In everyday life, decision-making plays a central role in choosing the best option out of certain choices. Generally, the decision-making [1, 2] process enables the experts or decision makers (DMs) to tackle problems by analyzing alternative selection and choosing the best course to adopt. However, an inconvenience is encountered by the DMs when they deal with the vague and ambiguous information. Zadeh [3] reduced the difficulties of the DMs by introducing the idea of fuzzy sets (FSs). FSs have opened the new horizons to treat the hesitation and vagueness involved in the process of decision-making. Recently, Citil [4] analyzed the fuzzy issues by using the fuzzy Laplace transform. In the FSs’ environment, DMs consider only membership values. In [5], Atanassov further extended by adding a nonmembership value in FSs, known as intuitionistic fuzzy sets (IFSs). Later on, Torra [6] presented a novel extension of FSs, the hesitant fuzzy sets (HFSs), which augmented by adding diverse values to the membership. Researchers divert their attention towards HFSs and ample work is carried out in the MCDM process with the help of HFSs [7–9]. The DMs feel that the above extensions of FSs have inadequacy of data because FSs treat only one membership value; IFSs deal two kinds of information that are membership and nonmembership while HFSs consider the set values in its membership value but ignore the nonmembership value. In order to overcome this deficiency, Zhu et al. [10] defined another extension of FSs, named dual hesitant fuzzy sets (DHFSs) which have the behavior of HFSs as well as IFSs. DHFSs can take more information into account because DHFSs have a set of hesitant values as belonging and nonbelonging values. More values are obtained from the decision makers due to which DHFSs can be regarded as a more comprehensive set which supports a more flexible approach when the DMs provide their decisions.
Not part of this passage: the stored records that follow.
-- ==== Sys2Proof/Machine/TfpBytes.lean ====
section
/-! DEFINITION. TFP headers and bodies as bytes (R309 to R313, R330, R364). -/
namespace Sys2Proof.Machine
open Sys2Proof

/-- Pack fields given as (width, value), most significant first. -/
def pack (l : List (Nat × Nat)) : Nat := l.foldl (fun a e => a * 2 ^ e.1 + e.2 % 2 ^ e.1) 0

/-- Bits `hi` down to `lo` of a number. -/
def bitsHiLo (v hi lo : Nat) : Nat := v / 2 ^ lo % 2 ^ (hi + 1 - lo)

/-! ### TFP content (R309 to R313) -/

/-- The common header: 16 bytes, most significant first (R309). -/
def hdrBytes (h : TfpHdr) : List Byte :=
  beBytes 16 (pack [(8, h.kind), (3, h.tc), (1, bit h.poison), (4, h.hops), (11, h.dstDev), (11, h.srcDev), (7, h.dstPort), (7, h.srcPort),
    (12, h.colour), (25, h.gen), (14, h.xid), (4, h.xidGen), (11, h.window), (10, 0)])

/-- The request body: 24 bytes (R311). -/
def reqBytes (r : ReqBody) : List Byte :=
  let p := r.pasid.getD ⟨0, false, false⟩
  beBytes 24 (pack [(4, r.op), (3, r.tlpTc), (1, bit r.ido), (1, bit r.ro), (1, bit r.ns), (2, r.at_), (10, r.lenDw), (4, r.firstBe), (4, r.lastBe),
    (1, bit r.pasid.isSome), (20, p.val), (1, bit p.pmr), (1, bit p.er), (8, r.msgCode), (3, r.msgRoute), (64, r.addr), (16, r.rid), (14, r.tag),
    (34, 0)])

/-- The answer body: 8 bytes (R312). -/
def ansBytes (a : AnsBody) : List Byte :=
  beBytes 8 (pack [(3, a.status), (13, a.byteCount), (7, a.lowerAddr), (10, a.lenDw), (16, a.cplRid), (4, a.cause), (11, 0)])

/-- The notice body: 16 bytes (R313). -/
def noticeBytes (n : NoticeBody) : List Byte := beBytes 16 (pack [(11, n.window), (4, n.cause), (16, n.count), (33, 0), (64, n.addr)])

/-- The sideband body: 8 bytes; its STATE is bits [40:12] (R330). -/
def sbBytes (b : SbBody) : List Byte := beBytes 8 (pack [(7, b.port), (16, b.seq), (29, b.state), (12, 0)])

/-- The RMA header: 16 bytes (R364). -/
def rmaHdrBytes (h : RmaHdr) : List Byte :=
  beBytes 16 (pack [(10, h.dstConn), (10, h.srcConn), (1, h.phase), (1, bit h.ro), (2, 0), (24, h.psn), (64, h.counter), (16, 0)])

/-- The TFP content of a packet. -/
def tfpBytes (p : Tfp) : List Byte :=
  hdrBytes p.hdr ++
    (match p.body with
     | .req r d => reqBytes r ++ d
     | .ans a d => ansBytes a ++ d
     | .notice n => noticeBytes n
     | .sideband b => sbBytes b
     | .rma h c t => rmaHdrBytes h ++ c ++ t
     | .msg c => c)

end Sys2Proof.Machine
end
Xia and Xu [11] presented the idea of dual hesitant fuzzy element (DHFE), which can be considered as the fundamental unit of the DHFSs and thereby becomes the basic and successful instrument used to express the DMs reluctant inclinations in the procedure of decision-making.

In order to develop the theory of DHFSs, Zhu and Xu [12] presented the idea of typical DHFSs (T-DHFSs) and deliberate certain distinct properties of T-DHFSs. Chen and Huang [13] presented the concept of dual hesitant fuzzy probability (DHFP) dependent on some important outcomes, including the characteristic of DHFP, dual hesitant fuzzy contingent probability, and dual hesitant fuzzy complete probability. Recently, MCDM techniques have been established under the DHFSs environment. For example, Ren et al. [14] used DHFS-based VIKOR method for multicriteria group decision-making. Afterwards, the distance and similarity measures [15, 16], the correlation measures [17, 18], and the entropy measures [19] based on DHFSs have been constructed to handle the MCDM problems. Jamil and Rashid [20] developed the weighted geometric Bonferroni and Choquet geometric Bonferroni means based on DHFSs and then applied it in MCDM issue to elect the best alternative. Moreover, due to the specification of DHFSs, DMs are working more and more in different fields of management sciences by using DHFSs [21–23].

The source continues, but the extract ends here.